Here, the parties do not dispute that the district court correctly calculated Horvath’s guidelines range. In fact, the court varied downward one criminal history category and treated Horvath as a category II offender. There is also no indication in the record that the district court “treated the Guidelines as mandatory.” Grober, 624 F.3d at 599. After varying from Horvath’s original range of 46 to 57 months’ imprisonment to a range of 41 to 51 months, it chose to impose a sentence at the bottom of the new range—41 months’ imprisonment—in light of the relevant § 3553(a) factors. It noted factors such as the need for general and specific deterrence, the serious nature of Horvath’s offense conduct, and the BOP’s ability to care for Horvath’s medical needs.

Moreover, the district court thoroughly considered defense counsel’s arguments in favor of a sentence of time served. The court acknowledged that Horvath was sick, but after considering the submitted evidence, it reached a different conclusion as to the extent of his illness. The district court did not err by concluding that Horvath’s health was poor, but stable, and that the BOP could adequately care for Horvath. The record supports such a conclusion, and we are not “left with the definite and firm conviction that a mistake has been committed.” Wise, 515 F.3d at 218 (quoting Concrete Pipe & Prods. of Cal., Inc. v. Constr. Laborers Pension Tr. for S. Cal., 508 U.S. 602, 622, 113 S.Ct. 2264, 124 L.Ed.2d 539 (1993) ). Thus, the district court did not impose a procedurally unreasonable sentence.

B. Substantive Reasonableness

Having found the district court’s procedure satisfactory, we must next evaluate the substantive reasonableness of the imposed sentence, taking into account the totality of the circumstances. See United States v. Sotomayor, 563 Fed.Appx. 123, 126–27 (3d Cir. 2014). “The substantive reasonableness of each sentence must be evaluated on its own terms, based on the reasons that the district court provided, in light of the particular facts and circumstances of that case.” Id. at 127 (citing Tomko, 562 F.3d at 573).

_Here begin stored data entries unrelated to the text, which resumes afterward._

-- ==== Sys2Proof/Machine/Flags.lean ====
section
/-! DEFINITION. What a register reads: the read value of every register the spec describes, as a function of the state
(R10-R14, R55, R576). The reads that change something (the LO halves of a snapshot pair, a lock, MEM_FRZ_QDATA,
WCH_FLT_DT_HI) are commands of their own; their values stand here too. Reserved offsets read zero (R12). -/

namespace Sys2Proof.Machine

/-- One half of a 64-bit value. -/
def halfOf (n : Nat) (hi : Bool) : Nat := if hi then hi32 n else lo32 n

/-! ### The function page -/

def fnStatusReg (s : State) (fn : Nat) : Nat :=
  let f := s.fnc fn
  f.state + 2 ^ 3 * b2n f.hostReset + 2 ^ 8 * fn + 2 ^ 14 * b2n (s.portOf fn = 1) + 2 ^ 15 * b2n f.secure + 2 ^ 16 * f.discards

def qCfgReg (u : Queue) : Nat :=
  u.sqLog2 + 2 ^ 4 * u.cqLog2 + 2 ^ 8 * u.engine + 2 ^ 12 * u.priority + 2 ^ 16 * u.waitTo + 2 ^ 31 * b2n u.enable

def qIrqReg (u : Queue) : Nat := u.vector + 2 ^ 8 * u.coalN + 2 ^ 16 * u.coalT

/-- Q_STAT: ACTIVE while the queue is enabled and its function's commands start. -/
def qStatReg (s : State) (fn q : Nat) : Nat :=
  let u := s.que fn q
  u.cons + 2 ^ 16 * b2n u.consGen + 2 ^ 17 * b2n (u.enable && (s.fnc fn).state = 2) + 2 ^ 18 * b2n u.cfgErr +
  2 ^ 19 * b2n (u.held ≠ [] || (u.enable && s.cqFull fn q)) + 2 ^ 24 * (s.fnc fn).qids.getD q 0

def featCtrlReg (f : Func) : Nat := b2n f.featOk + 2 * b2n f.deciding + 2 ^ 8 * f.reason

def msixWord (m : Msix) (k : Nat) : Nat :=
  match k with
  | 0 => m.addrLo.toNat
  | 1 => m.addrHi.toNat
  | 2 => m.data.toNat
  | _ => m.ctrl.toNat

/-- The pending-bit array (R82). -/
def pendWord (f : Func) (w : Nat) : Nat := listMask ((List.range 32).filter fun i => (look f.msix (32 * w + i) {}).pend)

def slCtrlReg (x : SafeLoad) : Nat := x.count + 2 ^ 3 * b2n x.trig + 2 ^ 16 * x.skip

def mbCtrlReg (m : Nat) (x : Mbox) : Nat :=
  2 * b2n x.busy + 4 * b2n x.done + 8 * b2n x.overrun + 16 * b2n (m < 8 || x.mapped.isSome)

/-- The registers of a mailbox, by offset in its 256 bytes, to its user only (R523). -/
def mailboxReg (s : State) (fn m o : Nat) : Nat :=
  let x := s.mbox m
  if !s.up 0 || s.mbUser m ≠ some fn then 0
  else if o < 0x40 then (look x.req (o / 4) 0).toNat
  else if o < 0x80 then (look x.rsp (o / 4 - 16) 0).toNat
  else if o = 0x80 then mbCtrlReg m x
  else 0

def wlModeReg (w : Watchlamp) : Nat := w.mode + 4 * b2n w.confFail + 8 * b2n w.sysAlarm + 2 ^ 16 * w.hbLast

def wlRuleReg (s : State) (r : Nat) : Nat :=
  let prio := match s.img.bind fun im => (im.rules.find? fun (e : Nat × AlarmRule) => e.1 = r) with
    | some e => e.2.priority.val
    | none => 0
  (s.ruleSt r).state + 4 * prio + 2 ^ 8 * (s.ruleSt r).actSeq

def wlStaleReg (s : State) (n : Nat) : Nat := listMask ((List.range 32).filter fun i => (s.sigOf (32 * n + i)).stale)

/-- Watchlamp's registers on the safety guest's page: to the secure world only (Table 13.2, R521). -/
def wlReg (s : State) (fn off : Nat) : Nat :=
  if !s.isSafety fn || !s.isSecure fn || !s.up 1 then 0
  else if off = 0x0140 then wlModeReg s.wl
  else if off = 0x0150 then s.wl.gen
  else if let some r := indexIn off 0x0800 4 128 then wlRuleReg s r
  else if let some n := indexIn off 0x0A00 4 8 then wlStaleReg s n
  else if let some n := indexIn off 0x0C00 4 256 then code 32 (s.sigOf n).value
  else 0

/-- The view of a lock as a read by an initiator would return it, without the acquisition. -/
def lockReg (s : State) (ini n : Nat) : Nat :=
  if s.lockShut ini false n then 0 else lockWord (s.lock n) ((s.lock n).held && (s.lock n).owner = ini)

/-- A register of the function page (Table 02.2). -/
def pageReg (s : State) (fn off : Nat) : Nat :=
  let f := s.fnc fn
  if off = 0x0100 then fnStatusReg s fn
  else if off = 0x0104 then f.eventQ
  else if let some e := indexIn off 0x0160 4 5 then look (s.safeLoad fn).data e 0
  else if let some e := indexIn off 0x0174 4 5 then look (s.safeLoad fn).addr e 0
  else if off = 0x0188 then slCtrlReg (s.safeLoad fn)
  else if 0x0200 ≤ off && off < 0x0400 then
    let q := (off - 0x0200) / 0x20
    let u := s.que fn q
    if q ≥ s.nQueues fn then 0
    else match off % 0x20 with
      | 0x00 => lo32 u.sqBase
      | 0x04 => hi32 u.sqBase
      | 0x08 => lo32 u.cqBase
      | 0x0C => hi32 u.cqBase
      | 0x10 => qCfgReg u
      | 0x14 => qIrqReg u
      | 0x18 => qStatReg s fn q
      | _ => 0
  else if 0x0600 ≤ off && off < 0x0700 then
    match s.slotBox fn with
    | some m => mailboxReg s fn m (off - 0x0600)
    | none => 0
  else if let some n := indexIn off 0x1000 4 4 then s.offer fn / 2 ^ (32 * n) % 2 ^ 32
  else if let some n := indexIn off 0x1010 4 4 then f.accept / 2 ^ (32 * n) % 2 ^ 32
  else if off = 0x1020 then featCtrlReg f
  else if let some k := indexIn off 0x2000 4 1024 then
    if k / 4 < s.nVectors fn then msixWord (look f.msix (k / 4) {}) (k % 4) else 0
  else if off = 0x3000 then pendWord f 0
  else if let some k := indexIn off 0x4000 4 32 then (grantWords f.grant).getD k 0
  else if let some n := indexIn off 0x5000 4 64 then if s.up 3 then lockReg s fn n else 0
  else wlReg s fn off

We will “affirm a procedurally sound sentence as substantively reasonable ‘unless no reasonable sentencing court would have imposed the same sentence on that particular defendant for the reasons the district court provided.’ ” Grober, 624 F.3d at 599 (quoting Tomko, 562 F.3d at 568).

Here, as set forth above, the district court weighed the relevant § 3553(a) factors and granted Horvath’s requested variance, albeit not to the extent he desired. Horvath argues that his term of imprisonment “is significantly more severe than any punishment ever experienced by him and serves no appreciable purpose.” In terms of specific deterrence, however, this fact more logically lends itself to a longer sentence, rather than a shorter sentence. Horvath also contends that the sentence imposed is “excessive and fundamentally unfair for a man who is essentially dying.” But sickness alone does not warrant a sentence void of prison time and does not translate Horvath’s relatively short term of imprisonment into a “life sentence.” See United States v. Watson, 482 F.3d 269, 273 (3d Cir. 2007) (noting that “the mere fact that a defendant may not survive beyond his sentence does not provide a basis for a shorter sentence”).

Moreover, the district court granted mercy by imposing a below-guidelines sentence, after reasonably concluding—based on medical records before the court—that Horvath’s condition was not nearly as severe as he claimed. Indeed, Horvath managed to play an active role in the drug-trafficking organization at issue while he was already suffering from heart disease. Horvath has failed to demonstrate that “no reasonable sentencing court would have imposed the same sentence on [him] for the reasons the district court provided.” Grober, 624 F.3d at 599.


In sum, we are convinced that “a substantively reasonable sentence has been imposed in a procedurally fair way,” id., and will affirm the district court’s Judgment.